> _TASK_
Count the lines below with the string "nocPllLockLost" in them. Only the number should be given.

> _Dataset entries_
┌────────
-- ==== Sys2Proof/Machine/Firefly.lean ====
section
/-! DEFINITION. The Firefly (R391 to R395, R401): filter chains, rules, the mailbox registers, a lockstep mismatch, and rail faults. -/

namespace Sys2Proof.Machine

/-! ### Filter chains (R392) -/

/-- The k-th smallest of a list of codes. -/
def nthSmallest (l : List Nat) (k : Nat) : Nat := (sortBy (fun a b => decide (a ≤ b)) l).getD k 0

/-- A decimated value through IIR and median; the median waits until it has its number of outputs. -/
def FfFilt.output (t : FfFilt) (shift medianLen x : Nat) : FfFilt :=
  let y := match t.y with
    | none => x
    | some y => ((y : Int) + ((x : Int) - (y : Int)) / (2 ^ shift : Nat)).toNat % 2 ^ 20
  let hist := (y :: t.hist).take medianLen
  if hist.length < medianLen then { t with y := some y, hist := hist }
  else { t with y := some y, hist := hist, value := nthSmallest hist (medianLen / 2), fresh := true }

/-- One raw sample of an enabled channel: decimation by D, and every D samples one output. -/
def FfFilt.sample (t : FfFilt) (cfg : Word) (raw : Nat) : FfFilt :=
  let d := fieldOf cfg 55 8 + 1
  let t := { t with sum := t.sum + raw, n := t.n + 1 }
  if t.n < d then t
  else { t with sum := 0, n := 0 }.output (fieldOf cfg 51 4) (2 * fieldOf cfg 49 2 + 1) (t.sum / d)

/-- The comparator on the raw input: up above TH × 1.8 V / 1,024, down below that level minus HYST mV. -/
def compare (old : Bool) (cfg : Word) (raw : Nat) : Bool :=
  let th := fieldOf cfg 33 10
  if th * 65535 < raw * 1024 then true
  else if (raw : Int) * 18 * 1024 * 1000 < (th : Int) * 18 * 65535 * 1000 - (fieldOf cfg 43 6 : Int) * 10 * 1024 * 65535 then false
  else old

/-- The channel that the converter samples in this microsecond: the next enabled one in ascending order after the last, wrapping (R392). -/
def Firefly.sarNext (f : Firefly) : Option Nat :=
  ((List.range 8).map (fun k => (f.sar + 1 + k) % 8)).find? (fun n => flagOf (Tab.get f.chan 0 n) 63)

/-- The inputs of one evaluation taken into the channels: every comparator sees its raw input, and the one channel whose turn it is is sampled. -/
def Firefly.sampleAll (f : Firefly) (i : FfInputs) : Firefly :=
  let due := f.sarNext
  let f := { f with sar := due.getD f.sar }
  let f := { f with filt := f.filt.mapAll (fun _ t => { t with fresh := false }) }
  (i.ain.filter (fun e => e.1 < 8)).foldl (fun (f : Firefly) e =>
    let cfg := Tab.get f.chan 0 e.1
    let t := Tab.get f.filt FfFilt.reset e.1
    let raw := e.2 % 65536
    let t := { t with comp := compare t.comp cfg raw }
    { f with filt := Tab.set f.filt e.1 (if due = some e.1 then t.sample cfg raw else t) }) f

/-! ### Rules (R393) -/

/-- The value of a rule's SRC, and whether there is one. -/
def Firefly.source (f : Firefly) (i : FfInputs) (src : Nat) : Option Nat :=
  if src < 8 then some (Tab.get f.filt FfFilt.reset src).value
  else if src < 16 then some (bitAt (Tab.get f.filt FfFilt.reset (src - 8)).comp 0)
  else if src < 32 then some (bitAt (i.gpio.getLsbD (src - 16)) 0)
  else if src = 32 then some (bitAt i.smbAlert 0)
  else none

/-- A rule's condition as its input shows it now. -/
def Firefly.condition (f : Firefly) (i : FfInputs) (w : Word) : Bool :=
  let limit := fieldOf w 32 16
  match f.source i (fieldOf w 0 8), fieldOf w 8 8 with
  | some v, 1 => decide (limit ≤ v)
  | some v, 2 => decide (v ≤ limit)
  | some v, 3 => v == 1
  | some v, 4 => v == 0
  | _, _ => false

/-- A rule's condition debounced (R392): on a filtered value it changes after DEBOUNCE consecutive values. -/
def FfRuleSt.see (t : FfRuleSt) (fresh : Bool) (deb now : Nat) (c : Bool) : FfRuleSt :=
  if c = t.cond then { t with run := if fresh then 0 else t.run }
  else if !fresh then t
  else if t.run + 1 < deb then { t with run := t.run + 1 }
  else { cond := c, run := 0, since := now, fired := false }

/-- One rule at an evaluation: its new progress, and whether it fires (R393). -/
def Firefly.ruleStep (f : Firefly) (i : FfInputs) (now n : Nat) (w : Word) : FfRuleSt × Bool :=
  let src := fieldOf w 0 8
  let t := Tab.get f.ruleSt FfRuleSt.reset n
  let filtered := src < 8
  let deb := if filtered then max (fieldOf (Tab.get f.chan 0 src) 25 8) 1 else 1
  let fresh := !filtered || (Tab.get f.filt FfFilt.reset src).fresh
  let t := t.see fresh deb now (f.condition i w)
  if t.cond && !t.fired && decide (t.since + 1000 * fieldOf w 48 16 ≤ now) then ({ t with fired := true }, true) else (t, false)

/-- Rules whose second word has been written are committed (R395); a committed rule starts with its condition false. -/
def Firefly.commit (f : Firefly) : Firefly :=
  let ready := (List.range 64).filter (fun n => (Tab.find f.staged (2 * n + 1)).isSome)
  ready.foldl (fun (f : Firefly) n =>
    let old := Tab.get f.rules (0, 0) n
    let w0 := (Tab.find f.staged (2 * n)).getD old.1
    let w1 := (Tab.find f.staged (2 * n + 1)).getD old.2
    { f with rules := Tab.set f.rules n (w0, w1), staged := Tab.del (Tab.del f.staged (2 * n)) (2 * n + 1),
             ruleSt := Tab.del f.ruleSt n }) f

/-- The rules that fire at an evaluation, in rising order, with their first words. -/
def Firefly.evaluate (f : Firefly) (i : FfInputs) (now : Nat) : Firefly × List (Nat × Word) :=
  f.rules.foldl (fun (r : Firefly × List (Nat × Word)) e =>
    let t := r.1.ruleStep i now e.1 e.2.1
    ({ r.1 with ruleSt := Tab.set r.1.ruleSt e.1 t.1 }, if t.2 then r.2 ++ [(e.1, e.2.1)] else r.2)) (f, [])

/-- Whether a fired rule has an action. -/
def hasAct (e : Nat × Word) (i : Nat) : Bool := flagOf e.2 (16 + i)

/-- BODY of a RULE_FIRED entry: the eight filtered values (R394). -/
def Firefly.values (f : Firefly) : Nat :=
  ofLE ((List.range 8).flatMap (fun n => toLE 2 (Tab.get f.filt FfFilt.reset n).value))

/-- LOG of one rule. -/
def State.ruleLog (s : State) (n : Nat) : State :=
  let s := s.ffLog 1 n s.ff.values
  if s.clocked then s.log ((Syn.ffRuleFired.record ffNode 0x14 0 0).withInfo 0 1 n) else s

/-- GPIO_SET or GPIO_CLEAR of one rule; a rule with both leaves a free level. -/
def State.ruleGpio (s : State) (w : Word) : State :=
  let pin := fieldOf w 24 8
  let set := flagOf w 20
  let clr := flagOf w 21
  let put := fun (s : State) (b : Bool) => { s with ff := { s.ff with gpioOut := Tab.set s.ff.gpioOut pin b } }
  if 16 ≤ pin ∨ (!set && !clr) = true then s
  else if set && clr then put s.draw.2 (bitOf s.draw.1 0)
  else put s set

/-- The actions of the rules that fired, in the order of R393; of two rules for one GPIO the lower-numbered wins. -/
def State.ruleActs (s : State) (rs : List (Nat × Word)) : State :=
  let s := (rs.filter (fun e => hasAct e 0)).foldl (fun s e => s.ruleLog e.1) s
  let s := match rs.find? (fun e => hasAct e 3) with
    | some e =>
      if s.boot.phase = .running ∧ s.boot.flush = .none ∧ s.ff.flushRule.isNone then
        ({ s with ff := { s.ff with flushRule := some e.1 } } : State)
      else s
    | none => s
  let s := if rs.any (fun e => hasAct e 2) then s.alert 0 else s
  let s := rs.reverse.foldl (fun s e => s.ruleGpio e.2) s
  if rs.any (fun e => hasAct e 1) then s.wakeBy .firefly else s

/-- After a flush that a rule triggered, the warm reset once the rule's condition has been false for 1 ms (R393). -/
def State.ruleRecovery (s : State) : State :=
  match s.ff.flushRule with
  | none => s
  | some n =>
    let t := Tab.get s.ff.ruleSt FfRuleSt.reset n
    if s.boot.phase = .flushed ∧ s.boot.flushByRule = true ∧ t.cond = false ∧ t.since + 1000000 ≤ s.time.now then
      ({ s with ff := { s.ff with flushRule := none } }).startWarm .flush
    else s

/-- FF_RULE_EVALUATION (R392, R393). -/
def ffRuleEvaluation (s : State) (i : FfInputs) : State :=
  if s.pins.stbyPwrgood && s.ff.booted && !s.ff.restarting then
    let f := (s.ff.sampleAll i).commit
    let r := f.evaluate i s.time.now
    (({ s with ff := r.1 } : State).ruleActs r.2).ruleRecovery
  else s

def execFfRuleEvaluation (i : FfInputs) (s : State) : Result := .next (ffRuleEvaluation s i)

/-! ### The mailbox (R395) -/

def ffAddr (off : Nat) : Nat := controlAddr iodDie 0x040 off

/-- The Firefly log as its words show it: entry e of the ring. -/
def Firefly.logWord (f : Firefly) (k : Nat) : Word :=
  match Tab.find f.log (k / 12) with
  | some e => word (ofLE (bytesAt e.bytes (8 * (k % 12)) 8))
  | none => 0

/-- The word that an index selects, none where no word lies there. -/
def Firefly.selected (f : Firefly) (n : Nat) : Option Word :=
  if n < 8 then some (Tab.get f.chan 0 n)
  else if 0x100 ≤ n ∧ n < 0x180 then
    let r := Tab.get f.rules (0, 0) ((n - 0x100) / 2)
    some (if n % 2 = 0 then r.1 else r.2)
  else if 0x200 ≤ n ∧ n < 0x208 then some (word (Tab.get f.filt FfFilt.reset (n - 0x200)).value)
  else if 0x1000 ≤ n ∧ n < 0x1000 + 12 * 1024 then some (f.logWord (n - 0x1000))
  else none

/-- INDEX advances after an access of FF_DATA under AUTO_INC. -/
def Firefly.advance (f : Firefly) : Firefly :=
  if flagOf f.sel 63 then { f with sel := word (2 ^ 63 + (fieldOf f.sel 0 14 + 1) % 2 ^ 14) } else f

/-- FF_DATA written: a channel setting, whose filter chain starts anew, or a word of a rule. -/
def writeFfData (s : State) (who : Agent) (v : Word) : State :=
  if !s.ownerHart who then s.refuse who true (ffAddr 0x08)
  else
    let n := fieldOf s.ff.sel 0 14
    let s : State :=
      if n < 8 then
        { s with ff := { s.ff with chan := Tab.set s.ff.chan n (v &&& ~~~(word 0x1FFFFFF)),
                                   filt := Tab.del s.ff.filt n } }
      else if 0x100 ≤ n ∧ n < 0x180 then { s with ff := { s.ff with staged := Tab.set s.ff.staged (n - 0x100) v } }
      else s.logWrite Syn.reservedWrite who iodDie 0x040 0x08 v
    { s with ff := s.ff.advance }

/-- FF_SEL and FF_ALERT written; FF_DATA has a row of its own. -/
def writeFf (s : State) (who : Agent) (off : Nat) (v : Word) : State :=
  if off = 0x08 then writeFfData s who v
  else if !s.ownerHart who then s.refuse who true (ffAddr off)
  else if off = 0x00 then
    let s := s.reserved who iodDie 0x040 0x00 v 0x8000000000003FFF
    { s with ff := { s.ff with sel := v &&& word 0x8000000000003FFF } }
  else
    let s := s.reserved who iodDie 0x040 0x10 v 0x1F
    { s with ff := { s.ff with alert := s.ff.alert &&& ~~~(v.setWidth 5) } }

/-- FF_DATA_WRITE (R395). -/
def execFfDataWrite (h : Nat) (v : Word) (s : State) : Result := .next (s.access h (fun s => writeFfData s (.hart h) v))

/-- FF_DATA as it reads; where no word lies, a free value. -/
def State.ffDataRead (s : State) : Word := (s.ff.selected (fieldOf s.ff.sel 0 14)).getD (word s.draw.1)

/-- What a read of FF_DATA does besides. -/
def State.ffDataAfter (s : State) : State :=
  let s := if (s.ff.selected (fieldOf s.ff.sel 0 14)).isNone then s.draw.2 else s
  { s with ff := s.ff.advance }

/-- FF_DATA_READ (R395). -/
def execFfDataRead (h rd : Nat) (s : State) : Result :=
  .next (s.readReg h rd (ffAddr 0x08) (fun s => s.ownerHart (.hart h)) State.ffDataRead State.ffDataAfter)

/-! ### Lockstep (R391) -/

/-- FF_LOCKSTEP (R391, R344, R394): logged, ALERT_N asserted, and the Firefly restarts with ALIVE held low; rules and channel settings are kept. -/
def ffLockstep (s : State) : State :=
  if s.pins.stbyPwrgood && s.ff.booted && !s.ff.restarting then
    let s := (s.alert 4).ffLog 7 0 0
    let s := if s.clocked then s.log (Syn.ffLockstep.record ffNode 0x14 0 0) else s
    { s with ff := { s.ff with restarting := true }, pins := { s.pins with aliveToggling := false } }
  else s

def execFfLockstep (s : State) : Result := .next (ffLockstep s)

/-- Whether ALIVE toggles once the Firefly runs: not with RESET_N low, nor from the start of a warm reset until the Clasp has booted (R391). -/
def State.aliveDue (s : State) : Bool :=
  s.pins.resetN && match s.boot.phase with
    | .off | .standby | .draining => false
    | .ready _ => s.boot.claspUp || !s.boot.warm
    | .noBinding | .running | .refclkLost | .powerFail | .flushed | .tripped => true

/-- FIREFLY_RESTART_DONE (R391). -/
def execFireflyRestartDone (s : State) : Result :=
  .next (if s.ff.restarting then
      { s with ff := { s.ff with restarting := false }, pins := { s.pins with aliveToggling := s.aliveDue } }
    else s)

/-! ### Rail faults (R401) -/

/-- One block of a rail that failed: RAIL_FAULT logged and the block fenced, under R366 where it is Secure-held. -/
def State.railFaultOf (s : State) (u : UnitId) : State :=
  if s.unitExists u then
    let s := if s.secureHeld u then blockLost s u else s
    s.log (Syn.railFault.record (unitNode u) u.ty u.no 0)
  else s

/-- NOC_PLL_LOCK_LOST (R36, R366): a die other than the IOD is fenced as a region, under R366 where it is Secure-held; on the IOD it is REFCLK loss. -/
def nocPllLockLost (s : State) (die : Nat) : State :=
  if !s.clocked || !packageDies.contains die then s
  else if die = iodDie then s.refclkGone
  else
    let s := if s.secureHeld (dieUnit die) then blockLost s (dieUnit die) else s
    s.log (State.regionRecord die)

def execNocPllLockLost (die : Nat) (s : State) : Result := .next (nocPllLockLost s die)

/-- RAIL_FAULT (R401). -/
def execRailFault (units : List UnitId) (s : State) : Result :=
  .next (if s.clocked then units.foldl State.railFaultOf s else s)

end Sys2Proof.Machine
end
└────────
> _SOLVED PROBLEM_
2